Sunday, December 13, 2015

Representing Sexual Abuse in Outlander and Spotlight

I spent this weekend in 1740's Scotland and 2000's Boston thanks to Starz's Outlander and Tom McCarthy's Spotlight. These are two very different (excellent) stories depicting two very different times, but they overlap on one key element: they both contain stories of rape and molestation committed by men, on men (or boys). Here's my attempt to work out how those representations worked, and what they might mean.

Outlander's male protagonist is the strapping, fearless Scottish Jacobite soldier Jamie Fraser who is married to Claire, a time-traveling combat nurse pulled back to 1743 from 1945 (forgive the premise; it's actually great). Jamie's dealings with the Scottish rebellion from the British has left a price on his head, and when he is captured and sent to prison close to the end of the first season, Claire musters up some comrades and cattle (yes, cattle) to break Jamie out before he is hanged. However, it's not Claire who gets to him first but rather the show's villain, "Black" Jack Randall, a redcoat gone rogue who has a perverse obsession with Jamie. How perverse? Let's just say that movie blood hardly ever makes me squeamish, but Black Jack's brutal flogging -- 100 lashes -- of Jamie midway through the season made me yelp in protest despite being alone in my apartment.

Black Jack's goal is not just to torture Jamie.
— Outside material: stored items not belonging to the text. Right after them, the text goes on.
/-- Low halves of 64-bit registers captured or staged per master (R11): register key and value. -/
structure Master64 where
  shadow : Option (Nat × Nat)
  staged : Option (Nat × Nat)
deriving DecidableEq, Repr

/-- What the mailbox is doing (R96, R97). -/
inductive MbxPhase where
  | idle
  /-- A command is running; its work has not reached the commit point. -/
  | running
  /-- The command is past its commit point and waits for what the number names (see `mbxSettle`). -/
  | waiting
deriving DecidableEq, Repr

/-- The mailbox behind its registers: the snapshot taken at GO, the phase and the response buffer. -/
structure Mailbox where
  phase : MbxPhase
  snap : Bytes
  started : Nat
  /-- What a committed command waits for: a job set, a ring, the acknowledgement of a mirror message. -/
  waitJobs : List Nat
  waitRing : Option Nat
  waitSeq : Option Nat
  rsp : Bytes
  /-- Since when the command waits for VDD_OTP before its first program pulse, in local ticks (R470). -/
  otpAt : Option Nat
deriving DecidableEq, Repr

/-- One event record (Table 17.2). -/
structure EvRec where
  time : Nat
  seq : Nat
  code : Nat
  chan : Nat
  sev : Nat
  src : Nat
  d0 : Nat
  d1 : Nat
  d2 : Nat
  rep : Nat
  last : Nat
deriving DecidableEq, Repr

/-- The recorder (R446 to R455): the intake FIFO, the channels (oldest record first), the retention recorder's own
sequence number, and the cursors and snapshots of the masters other than PF0's cursor. -/
structure Recorder where
  fifo : List EvRec
  chans : Sparse (List EvRec)
  aoSeq : Nat
  mpCursor : Nat × Nat
  dbgCursor : Nat × Nat
  snaps : Sparse Bytes
deriving DecidableEq, Repr

/-- The time base (R168 to R171, R35): the PHC with its fraction, the local tick count that no step moves, the slew
left, a pending step, the target's arming, and the replica offsets. -/
structure TimeBase where
  ns : Nat
  frac : Nat
  /-- 0.5 ns ticks since reset release. -/
  ticks : Nat
  /-- Slew left, in units of 2⁻⁴⁸ ns. -/
  slew : Int
  /-- A committed step: 1 set or 2 step, its value, and the local tick at which it takes effect. -/
  step : Option (Nat × Int × Nat)
  targetArmed : Bool
  replica : Sparse Int
  fracCap : Sparse Nat
  /-- Local tick of the last captured PPS_IN edge, and how many PPS_LOST reports have followed it. -/
  ppsLast : Option Nat
  ppsLost : Nat
  /-- Local tick of the last captured edge, or of the enabling when there is none. -/
  ppsBase : Nat
  ppsOut : Bool
  ppsOutAt : Nat
  aoTicks : Nat
  aoRem : Nat
deriving DecidableEq, Repr

/-- A held completion: the 32 bytes of its CQE, the SQ that it reports, and whether its deadline fault fires the CQ's
interrupt (R119). -/
structure HeldCqe where
  cqe : Bytes
  sq : Nat
  dl : Bool
deriving DecidableEq, Repr

/-- A snoop binding of a digest channel (R263): its source (DGE_STAT.SOURCE), the bytes left of its range, the job that it
serves, and the ring for the event. -/
structure DgeBind where
  source : Nat
  left : Nat
  job : Option Nat
  ring : Nat
deriving DecidableEq, Repr

/-- A digest channel behind its registers (R255 to R266): the function and state of the running digest, the bytes short
of a block, whether a digest has finished since the last initialisation, the binding, the local tick of a running
comparison, and that of the last disagreement. -/
structure DgeChan where
  fn : Nat
  h : List Nat
  buf : Bytes
  fin : Bool
  bind : Option DgeBind
  cmpAt : Option Nat
  lastDis : Option Nat
deriving DecidableEq, Repr

/-- What a ring holds beside its registers. -/
structure RingX where
  /-- The accepted head of an SQ or FTX ring, of which RING_DIDX is the value last written. -/
  head : Nat
  /-- Header reads (R112): one in flight, whether it takes TENANT_CTL, and the doorbells that wait for the next. -/
  hdrBusy : Bool
  hdrCtl : Bool
  /-- The read waits for DMA to open: it has not been issued (R78). -/
  hdrHeld : Bool
  hdrNext : Option Bool
  /-- The doorbell recorded in QUIESCED (R84): some CTL. -/
  recorded : Option Bool
  ackSeq : Nat
  refused : Bool
  /-- CTL_SEQ of a tenant's disable request that is not yet settled (R132). -/
  reqSeq : Option Nat
  /-- A disable is in progress: 1 by command, 2 by the tenant (R131, R133). -/
  disabling : Nat
  /-- DEVICE_COUNT (Table 04.2). -/
  devCount : Nat
  sinceMsg : Nat
  unsignalled : Option Nat
  /-- Local tick from which the CQ_FULL clock counts (R118). -/
  fullFrom : Option Nat
  held : List HeldCqe
  /-- FRX: a delivery was dropped since the index was last read (R112). -/
  dropSeen : Bool
  /-- FRX: the data array, log₂ of its slot bytes, and the deliveries dropped since the last one made (Table 10.10,
  R303). FTX: the report CQ, 0xFFFF for none. -/
  data : Nat
  slotLog : Nat
  gap : Nat
  report : Nat
deriving DecidableEq, Repr

/-- Where a job stands. -/
inductive JobPhase where
  /-- Accepted, on a ready list (R142). -/
  | ready
  /-- Dispatched to a core or engine; its operation has not produced a result yet. -/
  | bound
  /-- Its operation has produced a result, before the release check (R72). -/
  | computed
  /-- Past its release point, waiting for its CQE (R134, R340). -/
  | released
  /-- Pre-empted and saved (R156). -/
  | saved
deriving DecidableEq, Repr

/-- One accepted job. -/
structure Job where
  id : Nat
  ti : Nat
  ring : Nat
  sqIndex : Nat
  sqe : Bytes
  die : Nat
  phase : JobPhase
  core : Option Nat
  lie : Option Nat
  /-- Order of acceptance; a job that returns to the head of its TI's place takes a lower number. -/
  order : Int
  /-- Executions begun (R138). -/
  attempts : Nat
  late : Bool
  replayed : Bool
  started : Bool
  in0 : Bytes
  in1 : Bytes
  outSegs : List (Nat × Nat)
  outLen : Nat
  /-- Catalogue time in picoseconds at P0 (R51). -/
  cost : Nat
  /-- After a save: the charge that a resumption carries, in picoseconds at P0 (Table 05.1). -/
  left : Option Nat
  boundAt : Nat
  /-- The keys on their way from the home die, by reference: 0 is the SQE's key (R144). A key whose release awaits its second
  evaluation stands in front, as `held` (R431). -/
  due : List Nat
  /-- The place of the job's keys among those sent: transfers of one class between two dies keep their order (R24). -/
  sentNo : Nat
  /-- The stored form of the key as it was loaded, and its type and usage. -/
  keyBytes : Bytes
  keyType : Nat
  keyUsage : Nat
  /-- The slot that the job holds PENDING, as a slot key. -/
  target : Option Nat
  /-- Result: status, DETAIL, Out bytes, the key to create and its usage. -/
  status : Nat
  detail : Nat
  result : Bytes
  newKey : Option Bytes
  /-- An engine refused a public value in phase V (R244). -/
  refused : Bool
  /-- A passed release point whose CQE waits for the mirror (R340): the sequence number, and the CQE as it will be
  written. -/
  mirrorSeq : Option Nat
  cqe : Bytes
  endTime : Nat
  /-- Random bytes served for the job's draw (R361). -/
  rand : Bytes
  /-- The keys that an owner kernel's references name, as they were loaded: type and stored form (R206, R223). -/
  krefs : List (Nat × Bytes)
  /-- The segments of In1, where acceptance has read its list (R495). -/
  list1 : Option (List (Nat × Nat))
deriving DecidableEq, Repr

/-- A key reference whose release is held until both evaluations agree, as `Job.due` lists it. -/
def held (ref : Nat) : Nat := ref + 16

/-- A key of the job has not left the key store: its release is held. -/
def Job.keyHeld (j : Job) : Bool := j.due.any (fun n => decide (16 ≤ n))

/-- Every key of the job has reached its die. -/
def Job.keyArrived (j : Job) : Bool := j.due.isEmpty

/-- A prefetched entry (R114). -/
structure Prefetched where
  ring : Nat
  idx : Nat
  sqe : Bytes
deriving DecidableEq, Repr

/-- The scheduler behind its registers (R145 to R166). -/
structure Sched where
  jobs : List Job
  prefetch : List Prefetched
  nextJob : Nat
  /-- The number that the next job's keys take when they are sent (R24). -/
  nextSend : Nat
  /-- Virtual times, keyed by die, class and TI. -/
  vt : Sparse Nat
  /-- Where each tier's next search begins: one past the ring last served (R120); the FTX arbiter's likewise. -/
  lastTier1 : Nat
  lastTier2 : Nat
  lastFtx : Nat
  balPeriod : Nat
  balThresh : Nat
  balMax : Nat
  balOn : Bool
  waitKey : Nat
  waitSlot : Nat
  waitLie : Nat
  waitRestore : Nat
  /-- Reserved cores: global VC index to TI + 1. -/
  reserved : Sparse Nat
  /-- Released cores that leave their reservation when the TI's job on them ends (R163). -/
  leaving : List Nat
  /-- Draining cluster per die (R148): cluster + 1. -/
  drain : Sparse Nat
deriving DecidableEq, Repr

/-- State of a key slot (R318). -/
inductive SlotState where
  | empty | pending | occupied
deriving DecidableEq, Repr

/-- One entry of the slot directory with its stored form (R317, R318). -/
structure KeySlot where
  state : SlotState
  typ : Nat
  usage : Nat
  gen : Nat
  /-- The stored form: the exclusive or of the two shares that the key store holds (R315), and the first of them over the
  bytes that lie in granules. -/
  stored : Bytes
  share : Bytes
  granules : Nat
  /-- The job or command that holds the slot PENDING. -/
  holder : Nat
  /-- Package clusters that hold a copy of a resident Classic McEliece public key (R335). -/
  copies : List Nat
deriving DecidableEq, Repr

/-- An empty slot whose generation has not advanced. -/
def KeySlot.blank : KeySlot := ⟨.empty, 0, 0, 0, [], [], 0, 0, []⟩

/-- One owner slot of the OTP (Table 14.4); an unprogrammed hash is the empty string. -/
structure OwnerSlot where
  owner : Bytes
  kernel : Bytes
  debugHash : Bytes
  revoked : Bool
deriving DecidableEq, Repr

/-- One root epoch slot of the OTP (R328, R405). -/
structure EpochSlot where
  share : Bytes
  check : Bytes
  commit : Bool
  owner : Nat
deriving DecidableEq, Repr

/-- The package OTP (R399 to R405). A state group or mark copy is its value after correction, `none` when it is
uncorrectable, 0 when it is erased. -/
structure Otp where
  groups : List (Option Nat)
  marks : List (Option Nat × Option Nat)
  deviceId : Bytes
  imageHash : Bytes
  vendorDebug : Bytes
  /-- Alarm policy floor by source (R423). -/
  floor : Sparse Nat
  owners : List OwnerSlot
  svn : Nat
  epochs : List EpochSlot
  f2 : Bool
deriving DecidableEq, Repr

/-- Nonce and debug challenge (R406, R411), with the local tick of issue. -/
structure Auth where
  nonce : Bytes
  nonceAt : Nat
  nonceLive : Bool
  chal : Bytes
  chalAt : Nat
  chalTtl : Nat
  chalLive : Bool
deriving DecidableEq, Repr

/-- The battery-backed key store and what else the AO domain keeps (R326, R337, R375): the root share, the identity
seeds, and the duplex pair record: its presence, the pair secret, the two direction keys, the peer hash. -/
structure Bbks where
  share : Bytes
  identity : Bytes
  paired : Bool
  secret : Bytes
  keyI2R : Bytes
  keyR2I : Bytes
  peer : Bytes
  initiator : Bool
deriving DecidableEq, Repr

/-- The store after an erase: every byte zero. -/
def Bbks.zero : Bbks := ⟨[], [], false, [], [], [], [], false⟩

/-- What waits for a seed finished after its request (R357): a job's prediction-resistant draw, one of the MP's, or a due
reseed that found no seed. -/
inductive SeedFor
  | job (j : Nat)
  | mp
  | reseed
deriving DecidableEq, Repr

/-- A request for the next seed finished: the bytes drawn after it, and the local tick of the request. -/
structure Owed where
  who : SeedFor
  n : Nat
  at_ : Nat
deriving DecidableEq, Repr

/-- The entropy subsystem of one die behind its registers (R349 to R368). -/
structure RngDie where
  /-- Bits waiting in each bank buffer. -/
  bufs : List Nat
  /-- The words absorbed into the seed in assembly, and their credit in tenths of a bit. -/
  asm : Bytes
  credit : Nat
  fifo : List Bytes
  drbg : Option Drbg
  /-- Banks excluded by the administrator. -/
  admin : Nat
  /-- Local ticks of each bank's exclusions, and that of its last exclusion or failed retest (R353). -/
  exTimes : Sparse (List Nat)
  tryAt : Sparse Nat
  /-- Local tick at which the intake round under way began (R354). -/
  roundAt : Nat
  /-- Local tick, plus 1, at which a seed last entered the FIFO from the conditioner (R352). -/
  doneAt : Nat
  /-- Waiting requests by class: MGEN seeds by core, job draws by job and length, an MP draw and a remask draw
  by length. -/
  mgenQ : List Nat
  jobQ : List (Nat × Nat)
  mpQ : Nat
  remaskQ : Nat
  /-- Random bytes served to the waiting MP draw. -/
  mpRand : Bytes
  /-- The requests that wait for the next seed finished, oldest first. -/
  owed : List Owed
  /-- Seeds that the donor has finished for this die's requests and that are on their way (R364). -/
  coming : List Bytes
  /-- When each wait began, in local ticks plus 1: the MP's at 0, the remask's at 1, a job's at its number plus 2. -/
  since : Sparse Nat
  /-- Local tick of the last remask pass. -/
  remaskAt : Nat
deriving DecidableEq, Repr

/-- A die whose entropy is off. -/
def RngDie.off : RngDie :=
  { bufs := List.replicate 7 0, asm := [], credit := 0, fifo := [], drbg := none, admin := 0, exTimes := [],
    tryAt := [], roundAt := 0, doneAt := 0, mgenQ := [], jobQ := [], mpQ := 0, remaskQ := 0, mpRand := [], owed := [], coming := [],
    since := [], remaskAt := 0 }

/-- A running handshake (R337): initiator, the local tick of its start, whether it renews a pair, the peer hash, PAIR_1,
T2, and the secrets of this side: the initiator's ML-KEM seed and X448 scalar, the responder's pair secret. -/
structure Pairing where
  initiator : Bool
  at_ : Nat
  renew : Bool
  hash : Bytes
  msg1 : Bytes
  t2 : Bytes
  eph : Bytes
deriving DecidableEq, Repr

/-- The duplex pair behind its registers (R336 to R345). -/
structure Duplex where
  /-- The two mirror ports, 0xFFFF while none is configured, and the peer's MAC addresses. -/
  portA : Nat
  portB : Nat
  macA : Bytes
  macB : Bytes
  hbPeriod : Nat
  hbMiss : Nat
  ackMs : Nat
  /-- Local ticks of the last valid message on either link, on each, and of the last heartbeat sent. -/
  heard : Nat
  heardA : Option Nat
  heardB : Option Nat
  beat : Nat
  /-- Role, role epoch and state as the peer's messages give them; role 0 while unknown. -/
  peerRole : Nat
  peerEpoch : Nat
  peerState : Nat
  /-- Messages sent and not acknowledged: sequence number, local tick, the job whose CQE waits, TI. -/
  unacked : List (Nat × Nat × Option Nat × Nat)
  pairing : Option Pairing
  /-- SYNC_END's sequence number on the active; the slots and contexts that a resync has named on the standby. -/
  syncEnd : Option Nat
  named : List Nat
  namedCtx : List Nat
  /-- LINK_LOST was entered from IN_SYNC (R344). -/
  fromSync : Bool
  /-- Keys and contexts of the last resync. -/
  synced : Nat × Nat
  /-- When the keys in use were made: local tick, and the sequence numbers sent and applied by then (R338). -/
  keyTick : Nat
  keySeq : Nat × Nat
deriving DecidableEq, Repr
He wants to break him. Tobias Menzies, who plays Randall, has said that he thinks Randall is an exercise in sadism and that some viewers reckon Randall loves him, and he plays the character with just enough empathy for the viewer to feel horror and pity in equal measure. I won't go into all the details, but Black Jack breaks Jamie down not only by raping him but by inflicting so much shame against his masculinity, sexuality, and love for Claire that he is left staring, unmoving, wishing for death. And we see it all.

 Randall's sadism at work

Spotlight, on the other hand, relies on testimony by victims of Boston's priest abuse scandal to represent male sexual abuse. What starts as a seemingly regional story based on a single priest and a few hush-hush settlements begins to spiral as more leads point to a city- and even country-wide scandal. It's as if all of Boston had been muzzled for decades by the Catholic Church; the abuse was rampant, everyone knew, and no one could speak up. Shame and silencing were everywhere. We don't see reenactments of these crimes but rather feel their gravity thanks their simple multitude. Numbers speak loudly here -- 13 priests becomes 90 becomes 250 -- and the breaking down of a few survivors as the film employs them to recount what happened to them as boys is more than enough. We feel those broken spirits multiply as we see the names and addresses of the priests tally up.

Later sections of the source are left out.